The empirical evaluation was performed on English-to-French and English-to-German translation tasks using datasets consisting of millions of sentence pairs. Notably, the models were tested against the WMT'14 benchmark.

Key Findings:

  1. Translation Accuracy: The RNNsearch-LV model, with a vocabulary of 500,000 words, demonstrated superior performance compared to models with limited vocabularies. The BLEU scores for English-to-French reached up to 37.19 with model ensembles, indicating results comparable to state-of-the-art systems.
  2. Decoding Efficiency: Using a candidate list approach for decoding vastly improved the speed while maintaining high translation accuracy. This method dynamically filters the target vocabulary to a manageable size during translation, ensuring computational feasibility.
  3. Handling Unknown Words: By aligning source and target words using a dictionary during the decoding phase, the system could make educated guesses about unknown words, further ameliorating translation quality.
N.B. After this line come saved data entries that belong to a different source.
/-- The command with its records copied (R428). -/
def State.fetchGo (s : State) (c : Cmd) : Fetch Cmd :=
  match c.op with
  | 0x01 => do
    let g ← s.fetchStage c.ctx c.desc
    pure { c with stages := [g] }
  | 0x02 => do
    let gs ← s.fetchStages c (c.f 56 8) (min (c.f 50 1) 4)
    pure { c with stages := gs }
  | 0x05 => do
    let p ← s.copyRec c.ctx (c.f 56 8) 256
    let b ← s.copyRec c.ctx (c.f 64 8) 192
    pure { c with prog := p, binds := b }
  | 0x08 => do
    let p ← if c.f 50 1 = 1 then pure [] else s.copyRec c.ctx (c.f 56 8) 256
    pure { c with prog := p }
  | 0x0A =>
    if c.f 51 1 = 0 then s.fetchTiles c
    else do
      let x ← if c.f 50 1 = 8 ∨ c.f 50 1 = 9 then s.copyRec c.ctx (c.f 96 8) 16 else pure []
      pure { c with xhdr := x }
  | _ => pure c

/-- The command with its records copied, or why not and the copies made so far (R428). -/
def State.fetchRecords (s : State) (c : Cmd) : Except (RecErr × Copies) Cmd :=
  match (s.fetchGo c).run c.copies with
  | (.ok c', _) => .ok { c' with copies := [] }
  | (.error x, got) => .error (x, got)

/-- The addresses of the records that step 2 still has to read, as far as they are known: the first and the last byte of each (R428). -/
def State.recordsToRead (s : State) (c : Cmd) : List Nat :=
  let r := (s.fetchGo c).run c.copies
  (r.2.drop c.copies.length).flatMap (fun g => [g.1, g.1 + g.2.1 - 1]) ++ (match r.1 with
    | .error (.at_ x) => [x.va]
    | _ => [])

/-- What a record's address must keep before it is read: its alignment and 52 bits. -/
def recordAddrsOk (c : Cmd) : Bool :=
  match c.op with
  | 0x01 => addr52 (c.f 120 8) && c.f 120 8 % 8 == 0 && addr52 (c.f 112 8)
  | 0x02 => decide (2 ≤ c.f 50 1 ∧ c.f 50 1 ≤ 4) && addr52 (c.f 56 8) && c.f 56 8 % 8 == 0
  | 0x05 => addr52 (c.f 56 8) && addr52 (c.f 64 8)
  | 0x08 => addr52 (c.f 56 8) || c.f 50 1 == 1
  | 0x0A => addr52 (c.f 96 8)
  | _ => true

/-- The rules of a body that need no fetched record: BAD_DESCRIPTOR ranks ahead of a record that cannot be read (R215). -/
def bodyOwnOk (c : Cmd) : Bool :=
  match c.op with
  | 0x01 => (mmOf { body := c.desc } c.prec c.group 0).ok { body := c.desc } false
  | 0x05 => engineFieldOk (c.f 50 1) && decide (c.f 72 4 * c.f 76 4 ≤ 2 ^ 48)
  | 0x08 => updateOwnOk c
  | 0x0A => collectiveOk c
  | _ => true
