-- ==== Sys2Proof/Machine/Admission.lean ====
section
/-!
DEFINITION. Steps 4 and 5: the predicate, the count record of a gathered command, and admission with its working set,
streams and pelotons (08 R178 to R181, R190; 09 R215; 10 R238, R241, R245, R257 to R259; 11 R272 to R276, R281;
13 R344 to R346).
-/

namespace Sys2Proof.Machine

/-! ### Step 4 -/

/-- PRED_OP on the word W (R178). -/
def predTrue (op w v : Nat) : Bool :=
  match op with
  | 1 => w == v
  | 2 => w != v
  | 3 => decide (v ≤ w)
  | 4 => decide (w < v)
  | 5 => (BitVec.ofNat 64 w &&& BitVec.ofNat 64 v) != 0
  | 6 => (BitVec.ofNat 64 w &&& BitVec.ofNat 64 v) == 0
  | _ => true

/-- The rules that wait for the ACCEPTED count (R190, R210, R212, R213). -/
def Cmd.gatherOk (c : Cmd) : Bool :=
  let x := c.mm 0
  dim24 x.n && (x.accSel == 0 || x.q == x.nEng)
    && (x.scatter || strideOk x.ldc (MM.rowLen x.fmtC x.n))
    && (List.range c.nStages).all fun i => i == 0 || (c.mm i).n == x.n

/-- The count record of a gathered command, once the predicate is true (R190) (DEDUCED, log entry 22). -/
def State.readCount (s : State) (p : Port) (t : Tag) : State :=
  let c := s.cmd p t
  let x := c.mm 0
  if (c.op ≠ 0x01 ∧ c.op ≠ 0x02) ∨ x.gather = 0 then s.updCmd p t fun c => { c with phase := .admission }
  else
    match s.vread c.ctx x.countAddr 4 with
    | .error e =>
      if e.kind = 3 then (s.pageRequest (s.ctx c.ctx) e.va false (.step4 p t)).updCmd p t fun c => { c with phase := .priWait4 }
      else s.badRecord p t false e.va e.kind false
    | .ok b =>
      let c1 := { c with accepted := fld b 0 4 }
      let s1 := s.updCmd p t fun _ => c1
      if c1.accepted = 0 then s1.doneCmd p t
      else if c1.gatherOk then s1.updCmd p t fun c => { c with phase := .admission }
      else s1.endCmd p t stBadDescriptor

/-- A false predicate (R181, R194). -/
def State.predFalse (s : State) (p : Port) (t : Tag) : State :=
  let s1 := (s.updCmd p t fun c => { c with predSkipped := true }).doneCmd p t
  match s.namedEngine (s.cmd p t) with
  | some e => s1.bump e 0x870 1
  | none => s1

/-- PREDICATE_READ (R178 to R181, R190, R217). -/
def execPredicateRead (p : Port) (t : Tag) (s : State) : Out :=
  .next (
    let c := s.cmd p t
    if c.phase ≠ .predicate then s
    else if c.predOp = 0 then s.readCount p t
    else
      match s.xlate c.ctx (c.f 24 8) false with
      | .hbm pa =>
        if predTrue c.predOp (leNat (s.hbmRead pa 8)) (c.f 32 8) then s.readCount p t else s.predFalse p t
      | .host _ _ => s.badWord p t false (c.f 24 8) 2
      | .fault k => s.badWord p t false (c.f 24 8) (if k = 3 ∨ k = 4 then 2 else k))

/-! ### Working sets -/

/-- Minimum slot size of an engine in KiB (R232, R257). -/
def Engine.minKib (g : Engine) : Nat := 2 ^ (g.minLog2 - 10)

/-- Residency X of a MATMUL or stage, its table banks and its parked-tile reserve, in KiB (R257). -/
def MM.extraKib (x : MM) : Nat :=
  48 + (if x.prec = 5 then 128 else 0) + (if x.prec = 8 ∨ x.prec = 9 then 8 * x.g else 0)

/-- T, V and X of a command on an engine, in KiB (R257). -/
def Cmd.extraKib (c : Cmd) (e : Eng) : Nat :=
  match c.op with
  | 0x01 => (c.mm 0).extraKib
  | 0x02 => (((List.range c.nStages).filter fun i => (c.mm i).mask.getLsbD e.val).map fun i => (c.mm i).extraKib).sum
  | 0x06 => ceilDiv (2 * c.f 52 2 * c.f 52 2 + 4 * c.f 52 2 * c.f 51 1) 1024
  | 0x07 => 32
  | _ => 0

/-- The working set W of a command on an engine, in KiB (R257). -/
def State.workset (s : State) (c : Cmd) (e : Eng) : Nat := 2 * (s.eng e).minKib * s.streamsA c e + c.extraKib e

/-- Streams in use, and pool reserved, on an engine (R258). -/
def State.streamsUsed (s : State) (e : Eng) : Nat :=
  ((List.finRange 16).filter fun i => (s.strm e i).state != .idle).length
def State.reservedKib (s : State) (e : Eng) : Nat := ((s.slotsOf e).map fun v => v.2.workset).sum

/-- Hand-over bytes of a FUSED command in a partition: two column blocks for each later stage there (R244). -/
def Cmd.handover (c : Cmd) (q : Part) : Nat :=
  (((List.range c.nStages).filter fun i => 0 < i && (maskEngines (c.mm i).mask).any fun e => partOf e == q).map fun i =>
    2 * ((c.mm (i - 1)).mt * 4096 * (c.mm i).fmtB.bits / 8)).sum

/-- Hand-over bytes of the resident FUSED commands in a partition (R245). -/
def State.handoverUsed (s : State) (q : Part) : Nat :=
  ((s.cmds.filter fun x => x.2.2.op == 0x02 && !(s.cmdSlots x.1 x.2.1).isEmpty).map fun x => x.2.2.handover q).sum

/-- The command can never be admitted (R245, R258). -/
def State.tooLarge (s : State) (c : Cmd) (es : List Eng) : Bool :=
  es.any (fun e => decide (16 < s.streamsA c e ∨ 6032 < s.workset c e))
    || (c.op == 0x02 && (List.finRange 8).any fun q => decide (16 * 2 ^ 20 < c.handover q))

/-- Every engine has room for the command (R233, R245, R258). -/
def State.room (s : State) (c : Cmd) (es : List Eng) : Bool :=
  es.all (fun e => decide ((s.slotsOf e).length < 4) && decide (s.streamsUsed e + s.streamsA c e ≤ 16)
      && decide (s.reservedKib e + s.workset c e ≤ 6032) && (s.eng e).cfgPending.isNone)
    && (c.op != 0x02 || (List.finRange 8).all fun q => decide (s.handoverUsed q + c.handover q ≤ 16 * 2 ^ 20))

/-! ### Streams at admission -/

/-- ACLK cycles of a unit at full pace with no skipped work (R103, R108, R117, R176). -/
def MM.unitCycles (x : MM) (j : Nat) : Nat :=
  let cost : Nat := match x.prec with | 1 => 8 | 2 => 8 | 4 => 8 | 3 => 16 | _ => 32
  let cost := if x.sparse = 1 then cost / 2 else if x.sparse = 2 then cost / 4 else cost
  if x.prec = 5 then
    let planes := match x.fmtA with | .int _ w => w | _ => 1
    let slices := match x.fmtB with | .int _ w => ceilDiv w 4 | _ => 1
    ((x.stepsIn j).map fun t => ceilDiv (x.stepLen t) 16 * planes * slices).sum
  else x.passes * ((x.stepsIn j).map fun t => ceilDiv (cost * x.stepLen t) 64).sum

/-- Issue cycles of an instruction for a batch of 512 elements (R155). -/
def VInstr.issue (ins outs : List (Option Fmt)) (i : VInstr) : Nat :=
  let wide (l : List (Option Fmt)) (n : Nat) : Nat := match l.getD n none with | some f => if f.bits = 32 then 2 else 1 | _ => 1
  let isLog (c : Nat) : Bool := decide (c ≤ 1)
  match i.op with
  | 0x01 => wide ins (i.imm % 4)
  | 0x04 => wide outs (i.imm % 2)
  | 0x05 => 2
  | 0x08 => 2
  | 0x09 => 2
  | 0x12 => 5
  | 0x18 => if isLog (i.imm % 16) && isLog (i.imm / 16 % 16) then 1 else 2
  | _ => 1

/-- Issue cycles of a program per batch (R159). -/
def progIssue (bd : VBind) (img : List Byte) : Nat := ((progOf img).code.map (·.issue bd.ins bd.outs)).sum

/-- C of R238 for the commands of the vector unit on an engine: for an UPDATE that of its first unit there (R155, R159, R160, R165, R189). -/
def Cmd.vecCycles (c : Cmd) (e : Eng) : Nat :=
  match c.op with
  | 0x04 =>
    let n := c.f 88 4 * c.f 92 4
    if c.f 50 1 ≤ 1 ∧ c.f 51 1 ≤ 1 then ceilDiv n 512 else ceilDiv n 256
  | 0x05 => ceilDiv (c.f 72 4 * c.f 76 4) 512 * progIssue (vbindOf c.binds) c.prog
  | 0x06 =>
    let n := c.f 52 2
    ceilDiv (n ^ 3) 49152 + 112 * n + ceilDiv (n * n * c.f 51 1) 2048
  | 0x07 => ceilDiv (c.f 68 4 * c.f 52 2) 256 + 2 * ceilDiv (c.f 68 4 * c.f 51 1) 16 + 4 * c.f 52 2 + 64
  | _ => ceilDiv (((c.rowsOn e).take 64).length * c.f 92 4) 512 * progIssue (updateBind c) c.prog

/-- REG_DEST at reset (R236). -/
def regDestReset (d : Nat) : Nat :=
  if d < 6 then 0x01000800 else if d < 8 then 0x00400040 else if d = 8 then 0x010002A0 else 0x04000C00

/-- RATE of a bucket register, with 0 read as 1, and DEPTH in bytes, at least 4 KiB (R236). -/
def regRate (v : Nat) : Nat := max 1 (v % 2 ^ 16)
def regDepth (v : Nat) : Nat := 1024 * max 4 (v / 2 ^ 16)

/-- A destination's bucket register of a partition. -/
def Partition.dest (a : Partition) (d : Nat) : Nat := Tab.get (regDestReset d) a.regDest d

/-- Tokens for a request of `b` bytes to destination `d` in a partition's total bucket and in the destination's, and their spending (R236).
Buckets are kept in thirds of a byte. -/
def Partition.hasTokens (a : Partition) (d b : Nat) : Bool :=
  decide (Tab.get 0 a.spent 10 + 3 * b ≤ 3 * regDepth a.regTotal) && decide (Tab.get 0 a.spent d + 3 * b ≤ 3 * regDepth (a.dest d))
def Partition.take (a : Partition) (d b : Nat) : Partition :=
  { a with spent := Tab.upd 0 (Tab.upd 0 a.spent 10 fun v => v + 3 * b) d fun v => v + 3 * b }

/-- The destination queue of an address of a context, of a hand-over area, or of a peer (R240). -/
def State.queueOf (s : State) (ctx : CtxNo) (va : Nat) (w : Bool) : Nat :=
  if peerBase ≤ va then 8 else if handBase ≤ va then 9 else
  match s.xlate ctx va w with
  | .hbm pa => (pageStack pa).val
  | .host p _ => 6 + p.val
  | .fault _ => 0

/-- The nominal RATE of a stream (R238): `first` holds the bytes of the command's first unit on the engine. -/
def State.nominal (s : State) (c : Cmd) (e : Eng) (role queue first : Nat) : Nat :=
  let r := match c.op with
    | 0x01 => 2048 * first / (c.mm 0).unitCycles ((c.mm 0).unitJ (unitsOf (c.mm 0).units c.mask e).1)
    | 0x02 => 2048 * first / (c.mm (role / 16)).unitCycles 0
    | 0x04 => 2048 * first / c.vecCycles e
    | 0x05 => 2048 * first / c.vecCycles e
    | 0x06 => 2048 * first / c.vecCycles e
    | 0x07 => 2048 * first / c.vecCycles e
    | 0x08 => 2048 * first / c.vecCycles e
    | _ => regRate ((s.part (partOf e)).dest queue) * 8192 / 9
  max 1 r

/-- Bytes that the first unit of a command on an engine moves in a role (R238). -/
def State.firstBytes (s : State) (c : Cmd) (e : Eng) (role : Nat) (segs : List (Nat × Nat)) : Nat :=
  match c.op with
  | 0x01 => s.unitBytes c 0 (Role.all.getD role .a) (unitsOf (c.mm 0).units c.mask e).1
  | 0x02 => s.unitBytes c (role / 16) (Role.all.getD (role % 16) .a) 0
  | 0x08 => segBytes (segs.take 64)
  | 0x06 => segBytes (segs.take (if role = 0 then c.f 52 2 else 1))
  | 0x07 => if role = 2 then 8 * c.f 52 2 * (if c.f 72 4 = 0 then c.f 68 4 else c.f 72 4) else segBytes segs
  | _ => segBytes segs

/-- Whether two engines belong to one peloton class for A or B (R241). -/
def MM.sameClass (x : MM) (onB : Bool) (mask : W64) (e f : Eng) : Bool :=
  let u := unitsOf x.units mask e
  let v := unitsOf x.units mask f
  u.2 - u.1 == v.2 - v.1 && decide (u.1 < u.2) && (List.range (u.2 - u.1)).all fun k =>
    x.unitJ (u.1 + k) == x.unitJ (v.1 + k)
      && (if onB then x.unitC (u.1 + k) == x.unitC (v.1 + k) else x.unitI (u.1 + k) == x.unitI (v.1 + k))

/-- The peloton of an engine for a role of a MATMUL; 0 outside a peloton (R241). -/
def Cmd.peloton (c : Cmd) (e : Eng) (role : Nat) : W64 :=
  if c.op = 0x01 ∧ role ≤ 1 then
    let x := c.mm 0
    let es := (usedEngines x.units c.mask).filter fun f => x.sameClass (role == 1) c.mask e f
    if es.length < 2 then 0 else es.foldl (fun m f => m ||| engBit f) 0
  else 0
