/-- The `n`-th group that part `j` forms. -/
def MM.groupAt (x : MM) (j n : Nat) : GroupAt :=
  let ci := n / (16 * x.passes)
  let start := x.groupLo j + 16 * ci
  let gc := max 1 (min 16 (x.groupHi j - start))
  let rem := n - 16 * x.passes * ci
  { g := start + rem % gc, pass := rem / gc, passEnd := decide (1 < x.passes) && rem % gc + 1 == gc
    seq := x.groupLo j * x.passes + n }

/-! ### Counts -/

/-- Whether a line's elements are all zero in the format (R172). -/
def Line.zero (l : Line) (f : Fmt) : Bool :=
  l.codes.all fun c => match c with | none => true | some v => isZeroElem f v

/-- Whether a line holds a NaN or an infinity (R174). -/
def Line.special (l : Line) (f : Fmt) : Bool := (l.opds f).any Opd.special

/-- A path on which R174 makes NaNs: not T2 × L8, not serial. -/
def MM.nanPath (x : MM) : Bool := x.prec != 4 && x.prec != 5

/-- Counts of one reduction step of an output tile: absent, zero activation, special NaNs (R173, R174, R194). -/
def View.stepCounts (s : View) (ctx : CtxNo) (x : MM) (src : BSrc) (i c t : Nat) : Except XErr (List (Nat × Nat)) := do
  let n := x.stepLen t
  let absent ← x.tileAbsent i t
  -- 16 indices at a time: a compressed row is read group by group
  let parts := (List.range (ceilDiv n 16)).map fun u => (64 * t + 16 * u, min 16 (n - 16 * u))
  let cols ← eachE (fun m => eachE (fun q => s.colLine ctx x src m q.1 q.2) parts) (x.colsIn c)
  let zeroAct := cols.all fun l => l.all fun q => q.zero x.fmtB
  if absent then
    let sp := (cols.filter fun l => l.any fun q => q.special x.fmtB).length
    pure [(0x858, 1), (0x868, if x.nanPath then sp * (x.rowsIn i).length else 0)]
  else if zeroAct then
    let rows ← eachE (fun r => eachE (fun q => s.rowLine ctx x false r q.1 q.2) parts) (x.rowsIn i)
    let sp := (rows.filter fun l => l.any fun q => q.special x.fmtA).length
    pure [(0x860, 1), (0x868, if x.nanPath then sp * (x.colsIn c).length else 0)]
  else pure []

/-- Counts of the compressed groups of 16 indices from `k0` on (R168, R169, R174, R194) (DEDUCED, log entry 30). -/
def View.compressedCounts (s : View) (ctx : CtxNo) (x : MM) (src : BSrc) (i c k0 : Nat) :
    Except XErr (List (Nat × Nat)) := do
  let absent ← x.tileAbsent i (k0 / 64)
  if x.sparse = 0 || absent then pure []
  else
    let n := min 16 (x.k - k0)
    let words ← eachE (fun r => s.maskWord ctx x r (k0 / 16)) (x.rowsIn i)
    let cols ← eachE (fun m => s.colLine ctx x src m k0 n) (x.colsIn c)
    let overrun := (words.map fun w => (maskSet w (k0 / 16) x.k).length - x.slotsC).sum
    let hit (w : Nat) (l : Line) : Bool := ((l.opds x.fmtB).zipIdx).any fun o =>
      o.1.special && (slotOf x.slotsC w (k0 / 16) x.k o.2).isNone
    let nan := (words.map fun w => (cols.filter (hit w)).length).sum
    pure [(0x848, words.length), (0x850, overrun), (0x868, nan)]

/-- Planes of a weight format, and slices of an activation format (R115, R116). -/
def planesOf (f : Fmt) : Nat := match f with | .int _ w => w | _ => 1
def slicesOf (f : Fmt) : Nat := match f with | .int _ w => ceilDiv w 4 | _ => 1

/-- Planes of a row, or slices of a column, that are not zero over a step (R127). -/
def Line.planes (l : Line) (f : Fmt) : Nat :=
  match f with
  | .int _ w => ((List.range w).filter fun p => l.codes.any fun c => bitOf (c.getD 0) p).length
  | _ => if (l.ints .t2).all (· == 0) then 0 else 1
def Line.slices (l : Line) (f : Fmt) : Nat :=
  match f with
  | .int _ w => ((List.range (ceilDiv w 4)).filter fun q => l.codes.any fun c =>
      bitsOf (c.getD 0) (min (4 * q + 3) (w - 1)) (4 * q) != 0).length
  | _ => 0

/-- Reserved trits of a line (R33). -/
def Line.reserved (l : Line) : Nat := (l.codes.filter fun c => (c.getD 0) % 4 == 2).length

/-- Counts of one serial step of 16 indices from `k0` on (R127, R132, R177). -/
def View.serialCounts (s : View) (ctx : CtxNo) (x : MM) (src : BSrc) (i c k0 : Nat) :
    Except XErr (List (Nat × Nat)) := do
  let n := min 16 (x.k - k0)
  let absent ← x.tileAbsent i (k0 / 64)
  let rows ← eachE (fun r => s.rowLine ctx x absent r k0 n) (x.rowsIn i)
  let cols ← eachE (fun m => s.colLine ctx x src m k0 n) (x.colsIn c)
  let np := rows.map fun l => l.planes x.fmtA
  let ns := cols.map fun l => l.slices x.fmtB
  let done := np.sum * ns.sum
  pure [(0x810, done), (0x818, 4096 * planesOf x.fmtA * slicesOf x.fmtB - done)]

/-! ### The lane groups of a serial tile (R122, R125 to R129; DEDUCED, log entry 61) -/

/-- Tables that a builder writes in an ACLK cycle (R122). -/
def MM.buildRate (x : MM) : Nat := if x.fmtA = .t2 then 256 else 1024

/-- Slots of a table, and reduction indices that a bank covers (R117, R121). -/
def MM.tableSlots (x : MM) : Nat := if x.fmtA = .t2 then 4 else 1
def MM.bankIndices (x : MM) : Nat := 256 / (x.tableSlots * slicesOf x.fmtB)

/-- First and last index of part `j`, and the banks its indices take. -/
def MM.partK0 (x : MM) (j : Nat) : Nat := x.groupLo j * x.g
def MM.partK1 (x : MM) (j : Nat) : Nat := min x.k (x.groupHi j * x.g)
def MM.banksOf (x : MM) (j : Nat) : Nat := ceilDiv (x.partK1 j - x.partK0 j) x.bankIndices

/-- The bits of slice `q` of an activation code (R116). -/
def sliceBits (f : Fmt) (q code : Nat) : Nat :=
  match f with
  | .int _ w => bitsOf code (min (4 * q + 3) (w - 1)) (4 * q)
  | _ => 0

/-- A reduction step that is absent or a zero activation tile (R171, R172). -/
def View.stepSkipped (s : View) (ctx : CtxNo) (x : MM) (src : BSrc) (i c t : Nat) : Except XErr Bool := do
  let absent ← x.tileAbsent i t
  let cols ← eachE (fun m => s.colLine ctx x src m (64 * t) (x.stepLen t)) (x.colsIn c)
  pure (absent || cols.all fun l => l.zero x.fmtB)

/-- A step of 16 indices as the lanes meet it: the planes of each of the 64 rows that are not zero, the slices of each of the 64
columns that are not zero, and the cycle from which each table can be read, by activation group, column and slice. -/
structure LaneStep where
  planes : List Nat
  slices : List (List Nat)
  ready : List (List (List Nat))
  deriving DecidableEq, Repr

/-- The builder writes the tables of one step in slot order from place `pos` on; an all-zero one takes no time (R121, R122). -/
def buildStep (f : Fmt) (rate pos : Nat) (cols : List (List Nat)) : List (List (List Nat)) × Nat :=
  let cell (a : List Nat × Nat) (u : Nat) (codes : List Nat) (q : Nat) : List Nat × Nat :=
    let p := if ((codes.drop (4 * u)).take 4).any fun v => sliceBits f q v != 0 then a.2 + 1 else a.2
    (a.1 ++ [ceilDiv p rate], p)
  (List.range 4).foldl (fun (b : List (List (List Nat)) × Nat) u =>
    let r := cols.foldl (fun (d : List (List Nat) × Nat) codes =>
      let e := (List.range (slicesOf f)).foldl (fun a q => cell a u codes q) (([] : List Nat), d.2)
      (d.1 ++ [e.1], e.2)) (([] : List (List Nat)), b.2)
    (b.1 ++ [r.1], r.2)) ([], pos)
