/-- HOURLY_LEDGER_SAVE (R355, R356): MEASURE records of partitions, peer ports, host ports and stacks; the hour begins anew. -/
def execHourlyLedgerSave (s : State) : Out :=
  .next (
    let op := s.age.modOpSeconds
    let s1 := (List.finRange 8).foldl (fun (s : State) q => s.ledger 1 unitPart q.val (s.opOf q) (s.measure q)) s
    let s2 := (List.finRange 6).foldl (fun (s : State) i => s.ledger 1 3 i.val op (eyePayload (Tab.get [] s.age.peerEye i.val))) s1
    let s3 := (List.finRange 2).foldl (fun (s : State) p => s.ledger 1 4 p.val op (eyePayload (Tab.get [] s.age.hostEye p.val))) s2
    let s4 := (List.finRange 6).foldl (fun (s : State) m => s.ledger 1 2 m.val op (eyePayload (Tab.get [] s.age.hbmMargin m.val))) s3
    { s4 with
      engines := s4.engines.map fun g => (g.1, { g.2 with slack := [] })
      age := { s4.age with peerEye := [], hostEye := [], hbmMargin := [], savedOp :=
        ((List.finRange 8).map fun q => (q.val, (s.part q).opSeconds)) ++ [(8, op)] } })

/-- The record that a read of the ledger gives, through AGE.LEDGER_CTL or through PLDM: one with a wrong CRC, or none, reads with TYPE 0 (R356, R357). -/
def State.ledgerAt (s : State) (index : Nat) (area : Nat) : List Byte :=
  let ok (b : List Byte) : List Byte :=
    if b.length = 64 ∧ fld b 60 4 = crc32 (b.take 60) then b else toLe 1 0 ++ (b ++ List.replicate 64 0).tail.take 63
  match area with
  | 0 => ok (Tab.get [] s.age.log index)
  | 1 => ok (Tab.get [] s.age.plans index)
  | 2 => (List.range 16).flatMap fun j =>
      let n := 16 * index + j
      match (Tab.get {} s.mem.stackMems (n / 4096) : StackMem).retired[n % 4096]? with
      | some g => toLe 4 (g + 2 ^ 31)
      | none => toLe 4 0
  | _ => List.replicate 64 0

/-- LEDGER_READ (R357). -/
def execLedgerRead (index : W32) (area : BitVec 2) (s : State) : Out :=
  .next (
    if !s.boot.ready then s
    else { s with age := { s.age with
      ledgerIndex := index, ledgerArea := area, ledgerData := s.ledgerAt index.toNat area.toNat } })

end Sys2Proof.Machine
end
Practical and Theoretical Implications

The implications of this research are multifaceted:

  • Practical Implementation: The proposed sampling method allows for the practical deployment of NMT systems with significantly larger vocabularies without the previously insurmountable computational burden. This advancement is particularly pertinent for languages with extensive lexicons, where traditional methods falter due to frequent unknown words.
  • Future Developments: The establishment of constant-time complexity with respect to vocabulary size opens avenues for further optimizations in NMT architectures, potentially leading to real-time applications with even larger vocabularies or more fine-grained contextual word choices.

Conclusion

The methodological innovations introduced in this paper demonstrate a tangible route toward overcoming the limitations of target vocabulary size in neural machine translation. By coupling importance sampling with strategic corpus partitioning, the authors present a robust framework that harmonizes computational efficiency with linguistic accuracy. Future research can build upon these foundations to explore even more sophisticated mechanisms for dealing with extensive vocabularies, paving the way for increasingly accurate and operationally viable NMT systems.